Жаркие горы
Шрифт:
На большее оба были не способны. Сколько ни бились инструкторы «Баглэба», их подопечные не сумели увеличить хоть сколько-нибудь свой славянский словарь.
Организаторы провокации в конце концов махнули на эту мелочь рукой. Важно, что ученики твердо и верно произносят слово «Иван». Его-то уж наверняка запомнят свидетели бесчинств бандитов в советской форме.
Обыскивая благообразного старика в белой нарядной чалме, Машад нащупал во внутреннем кармане его халата тугой кошелек. Он запустил руку за отворот и извлек оттуда добычу.
Старик,
— Я мулла, господин. И эти деньги предназначены на святое дело…
Машад не сумел скрыть мгновенной растерянности и лишь усилием воли удержался от ответа мулле. Он лишь сказал Мирзахану свирепо:
— Давай, Иван! — и после некоторой заминки сунул кошелек в свой карман.
Таким же образом в карман душмана перекочевал кошелек из крестьянской сумы, которую держал худолицый, должно быть, не очень здоровый человек. На какое-то мгновение они встретились глазами. Машад буквально обжегся о ту жгучую, непримиримую ненависть, которую источал взгляд этого молчаливого и покорного на вид человека. Его сбережения, добытые трудом и экономией, с такой легкостью исчезали в чужом кармане, но он смолчал, считая, что жизнь все же дороже денег.
Маптада не смутила ненависть, которую он ощущал почти физически. Пусть, злорадно думал он, гнев этих людей теперь падет на головы шурави — советских солдат. Значит, все правильно; значит, дело, за которое ему платят так щедро, идет успешно.
Закрепляя достигнутое, он крикнул:
— Давай, Иван! Болшой!
Что означало последнее слово, он не знал. Оно совершенно случайно выплыло в сознании. Тем не менее Машад обрадовался: он произнес это на языке шурави без особых усилий.
Следующей была женщина. Машад приблизился к ней.
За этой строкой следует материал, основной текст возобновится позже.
-- ==== Sys2Proof/Syntax.lean ====
section
/-! DEFINITION. The 34 instructions of rule R78, one constructor per row of the opcode map, in the map's order. The type of every
operand is exactly the range of its field (R75): a register number or a row count is a `Nibble`, `kk` has 8 bits, `nnn` has 12. -/

namespace Sys2Proof

/-- The instruction set (R78). -/
inductive Instr where
  /-- `00E0`, R140 -/
  | cls
  /-- `00EE`, R100 -/
  | ret
  /-- `1nnn`, R101 -/
  | jp (nnn : BitVec 12)
  /-- `2nnn`, R102 -/
  | call (nnn : BitVec 12)
  /-- `3xkk`, R103 -/
  | seImm (x : Nibble) (kk : Byte)
  /-- `4xkk`, R104 -/
  | sneImm (x : Nibble) (kk : Byte)
  /-- `5xy0`, R105 -/
  | seReg (x y : Nibble)
  /-- `6xkk`, R112 -/
  | ldImm (x : Nibble) (kk : Byte)
  /-- `7xkk`, R113 -/
  | addImm (x : Nibble) (kk : Byte)
  /-- `8xy0`, R114 -/
  | ldReg (x y : Nibble)
  /-- `8xy1`, R115 -/
  | orReg (x y : Nibble)
  /-- `8xy2`, R116 -/
  | andReg (x y : Nibble)
  /-- `8xy3`, R117 -/
  | xorReg (x y : Nibble)
  /-- `8xy4`, R118 -/
  | addReg (x y : Nibble)
  /-- `8xy5`, R119 -/
  | subReg (x y : Nibble)
  /-- `8xy6`, R120; execute ignores `y`, the word keeps it -/
  | shr (x y : Nibble)
  /-- `8xy7`, R121 -/
  | subn (x y : Nibble)
  /-- `8xyE`, R122; execute ignores `y`, the word keeps it -/
  | shl (x y : Nibble)
  /-- `9xy0`, R106 -/
  | sneReg (x y : Nibble)
  /-- `Annn`, R130 -/
  | ldI (nnn : BitVec 12)
  /-- `Bnnn`, R107 -/
  | jpV0 (nnn : BitVec 12)
  /-- `Cxkk`, R123 -/
  | rnd (x : Nibble) (kk : Byte)
  /-- `Dxyn`, R141 -/
  | drw (x y n : Nibble)
  /-- `Ex9E`, R150 -/
  | skp (x : Nibble)
  /-- `ExA1`, R151 -/
  | sknp (x : Nibble)
  /-- `Fx07`, R153 -/
  | ldVxDt (x : Nibble)
  /-- `Fx0A`, R152 -/
  | ldVxKey (x : Nibble)
  /-- `Fx15`, R154 -/
  | ldDtVx (x : Nibble)
  /-- `Fx18`, R155 -/
  | ldStVx (x : Nibble)
  /-- `Fx1E`, R131 -/
  | addI (x : Nibble)
  /-- `Fx29`, R132 -/
  | ldFont (x : Nibble)
  /-- `Fx33`, R133 -/
  | ldBcd (x : Nibble)
  /-- `Fx55`, R134 -/
  | storeRegs (x : Nibble)
  /-- `Fx65`, R135 -/
  | loadRegs (x : Nibble)
deriving DecidableEq, Repr

end Sys2Proof
end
Остановился, оглядел со вниманием изголодавшегося зверя. Еще раз прошелся вдоль ряда людей. И опять вернулся к худенькой, до смерти перепуганной афганке. Облизал губы, протянул левую, свободную от автомата руку и пятерней пощупал упругую грудь.
Мужчина, стоявший рядом, с диким выкриком проклятия выхватил из-под полы нож и взмахнул им.
Это было последним его движением в жизни.
Конелицый Мирзахан буквально перерезал смельчака пополам длинной автоматной очередью.
Остальные пленники попадали на землю, прикрывая головы руками.
Машад по-шакальи громко и противно захохотал.
Наивный дурак, решивший на него покуситься, верил, что нож — оружие. Нет, оружие — автомат. Не зря сержант Фултон столько раз заставлял их отрабатывать подобные ситуации. Вот ведь пригодилось!
— Карош, Иван! — сказал Машад Мирзахану. Тут же схватив за руку помертвевшую, лишившуюся дара речи женщину, потащил ее в сторону. Далеко идти не хватило терпения. Резко толкнув жертву, он повалил ее на землю…
Некоторое время спустя Машад вернулся к автобусу и просипел Мирзахану:
— Иван, давай!
Тот, закинув ремень автомата на шею, стал судорожно нащупывать пуговицы на штанах…
Женщина, оставленная на время без присмотра, вскочила и, как подбитая птица, откинув в сторону неестественно прямую, должно быть вывихнутую, руку, стала карабкаться вверх по склону.
Мирзахан, бросившийся за нею, споткнулся и упал. Автомат его отлетел в сторону.
Муфти Мангал хладнокровно, не сдвигаясь с места, поднял автомат. Первая очередь искрошила камни, не долетев до беглянки. Вторая угодила в цель.
Женщина упала лицом вниз, дернулась, словно пытаясь приподняться, и замерла.
Машад Рахим, наблюдая эту сцену, весело реготал. Вместо удовольствия, на которое рассчитывал Мирзахан, тот заработал лишь ссадину на колене. К тому же хвастливый Муфти Мангал так нещадно промазал с первой очереди. За такую стрельбу следовало бы врезать по роже, но он этого делать не станет. Зачем наказывать человека, которому и без того осталось недолго жить?
Движением руки Машад Рахим показал пленникам, чтобы они отошли от автобуса подальше. Те, видимо боясь выстрелов в спину, стали пятиться, тесно прижимаясь друг к другу.
Машад несколько раз махал им рукой: дальше, дальше!
Убивать оставшуюся четверку он не собирался. Ему нужны были живые свидетели бесчинств «медведей».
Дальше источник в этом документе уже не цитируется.